Newsflash: Your Dog is NOT Trying to Dominate You

Newsflash: Your Dog is NOT Trying to Dominate You

There is one word that is thrown around the world of the domestic dog way too much, with way too little understanding. The word, my friends, is dominance. Never in the history of the English language has one word been so widely misused and wrongly attributed than the word dominance.

Although most dog owners freely admit to not really knowing what dominance is or what it looks like, it certainly doesn’t stop them from labeling their family dog with it. Even veterinarians and other dog professionals use the word all the time, yet have no idea what dominance really means.

So, I’m here today to set the record straight, once and for all, regarding dominance. No matter what anyone tells you, your dog is not trying to dominate you.

Whenever I hear someone say that their dog is being dominant over them I picture the dog organizing this coordinated plot to take over control of the family likes some kind of revolutionary dictator. Their rally cry can be heard in dog parks everywhere as dogs compare strategies to overthrow their humans hosts. Let’s give a cheer for the canine freedom fighters!
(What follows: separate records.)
/-- The lanes' turn. -/
def laneTurn (s : State) (c : Nat) : State × Option Instr :=
  let x := ctxAt s c
  if x.phase == .empty then (s, none)
  else if !lanesReady s c then (idleLanes s c, none)
  else
    match fetchItem (if x.laneFault.isSome then setCtx s c { x with laneFault := none } else s) c with
    | (s1, some i) => if halfIssue s c && !isSectionHeader i then (idleLanes s c, none) else (s1, some i)
    | r => r

/-! ## Engines -/

/-- The units of an engine. -/
def unitsOf (eng : Nat) : List Nat := if eng = 0 then [0, 1, 2, 3] else if eng = 1 then [4] else []

/-- R444: the completions that are due on a core: a unit's command that has nothing left to do, a collective whose outputs are written. -/
def completions (s : State) (core : Nat) : List Instr :=
  (([0, 1].flatMap unitsOf).filter fun u => match unitOf s core u with | some x => commandDone s u x | none => false).map (.engineCommandComplete core ·) ++
    (s.collectives.filter fun w => w.done && coreOf w.ctx == core).map fun _ => .engineCommandComplete core 5

/-- R211, R475: what a core's engines have completed takes effect before its sequencer's instruction of the cycle. -/
def endsTurn (s : State) (core : Nat) : State := (completions s core).foldl post s

/-- The next rows of the epilogue: its unit's, or those of a restored epilogue (R277). -/
def epilogueTurn (s : State) (core : Nat) : Option State :=
  let go := fun (u : RunCmd) (t : State) => match u.cmd.cmd with | .mep e => some (epilogueGo e (turnPieces t) u t) | _ => none
  match unitOf s core 2 with
  | some u => if u.paused.isNone && goesOn s u.ctx && !matrixDone u then go u s else none
  | none =>
    match [0, 1].findSome? fun b => (unitOf s core (32 + b)).bind fun u => if u.paused.isNone && goesOn s u.ctx then some (32 + b, u) else none with
    | some e => go e.2 (modCore s core fun k => { k with units := mput (mdel k.units e.1) 2 e.2 })
    | none => none

/-- The work of a matrix unit that has a command with something left to do. -/
def unitWork (core unit : Nat) (todo : RunCmd → Bool) (go : RunCmd → State → State) (o : Option State) (s : State) : Option State :=
  let t := o.getD s
  match unitOf t core unit with
  | some u => if u.paused.isNone && goesOn t u.ctx && todo u then some (go u t) else o
  | none => o

/-- The next rows of a stream, of an epilogue's reads and of the accumulator port. -/
def rowsTurn (s : State) (core : Nat) : Option State :=
  let a := unitWork core 1 (fun u => !matrixDone u) (fun u t => match u.cmd.cmd with | .mst e => streamGo u e t | _ => t) none s
  let b := unitWork core 2 (fun u => !u.released && decide (u.rows.length < 64) && !releaseDue s core) (fun u t => match u.cmd.cmd with | .mep e => epilogueReads e u t | _ => t) a s
  unitWork core 3 (fun u => !matrixDone u) portGo b s

/-- A copy that goes on: the unit's, or one that a fault had paused (R226). -/
def copyTurn (s : State) (core : Nat) : Option State :=
  match unitOf s core 4 with
  | some u => if u.paused.isNone && !commandDone s 4 u && copyGoesOn s u then some (resumeCopy s u) else none
  | none =>
    ((coreAt s core).units.find? fun e => decide (64 ≤ e.1) && e.2.paused.isNone && copyGoesOn s e.2).map fun e =>
      resumeCopy (modCore s core fun k => { k with units := mput (mdel k.units e.1) 4 e.2 }) e.2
Sounds ridiculous, and it is. Dogs have no desire to take over control of us in any way, shape or form. Our pooches are not power hungry punks looking to take over the world, they are part of our family units and are no more trying to take control of us than our children are. Do you think that just because your child disagrees with you, doesn’t want to do something you want him to, or takes something he’s not supposed to that he’s trying to dominate you and take your role as “leader?” Of course not. And neither are your furry kids.

What does dominance really mean

Let me clear the air and give you a better understanding of what dominance really means in the dog world. Every dog is either dominant or submissive to every other dog in relation to resources. This means that if two dogs are presented with a single resource (like a bone, for example) the dominant dog will get the bone, while the submissive dog will allow him to take it. If two dogs are both pretty confident and feel that they are the more dominant dog, then they will get physical with each other until one dog eventually submits (which could be only after major damage has been inflicted).

That sounds kind of harsh but physical altercations are very rare. Don’t forget dog packs are not volatile groups filled with conflict, but actually harmonious family groups. The outdated belief that dog packs are competitive and confrontational has long been dismissed as inaccurate. Those early finding were based on captive wolf packs which consisted of wolves from a variety of different packs. Once we had the technology to effectively study wolf packs in the wild we discovered how different they were from the captive models. Wild wolf packs consist of family members and although they do have a social hierarchy (just like human family groups have), they are not based on conflict, but on mutual understanding of each others place and role in the pack.

Domestic dogs, although not identical to their wild cousins, do have many similarities to wolves, including a stable, non-confrontational group dynamic. There are reasons why they do the behaviors that they do, but dominance is not one of them – especially where we are concerned. Here are some common behaviors that I’ve seen been attributed to dominance.

1. Humping (other dog or maybe your leg – that’s always nice and embarrassing) – Most common reason: play and/or arousal. Dogs will mount all the time in play groups or when they are especially excited.

2. Not listening to you – Believe it or not, most of the time they don’t listen to you is that you never taught them the behavior or you’re not communicating properly. I can’t tell you how many people tell me that their dog won’t come when called, and when I ask them how they taught the dog to come they say, “what?” If you don’t teach your dog something, don’t expect him to do it. Also make sure you remember that dogs don’t know English (yes they can make word associations but not the language).

3. Possession over an object and/or food – This is a behavioral issue but it’s not dominance. Resource guarding dogs do so because of an anxiety (fear of losing the object) not because they trying to make a point of their superiority.

I could go on an on here, but you get the point: your dog is not trying to dominate you. If fact, let’s say that out loud together. “My dog is not trying to dominate me.”

Nice! I hope that clears up that very common misunderstanding. The thing to remember is that your dog is part of your family and should be treated as such. He needs rules, boundaries and limitations just like your kids do, and being a good leader to your dog is really just being a good parent.

Because of it’s misuse, I’ve actually thrown the word dominance out of my vocabulary (well, with the exception of this post) and I invite you to do the same. Both you and your pooch are better off without it.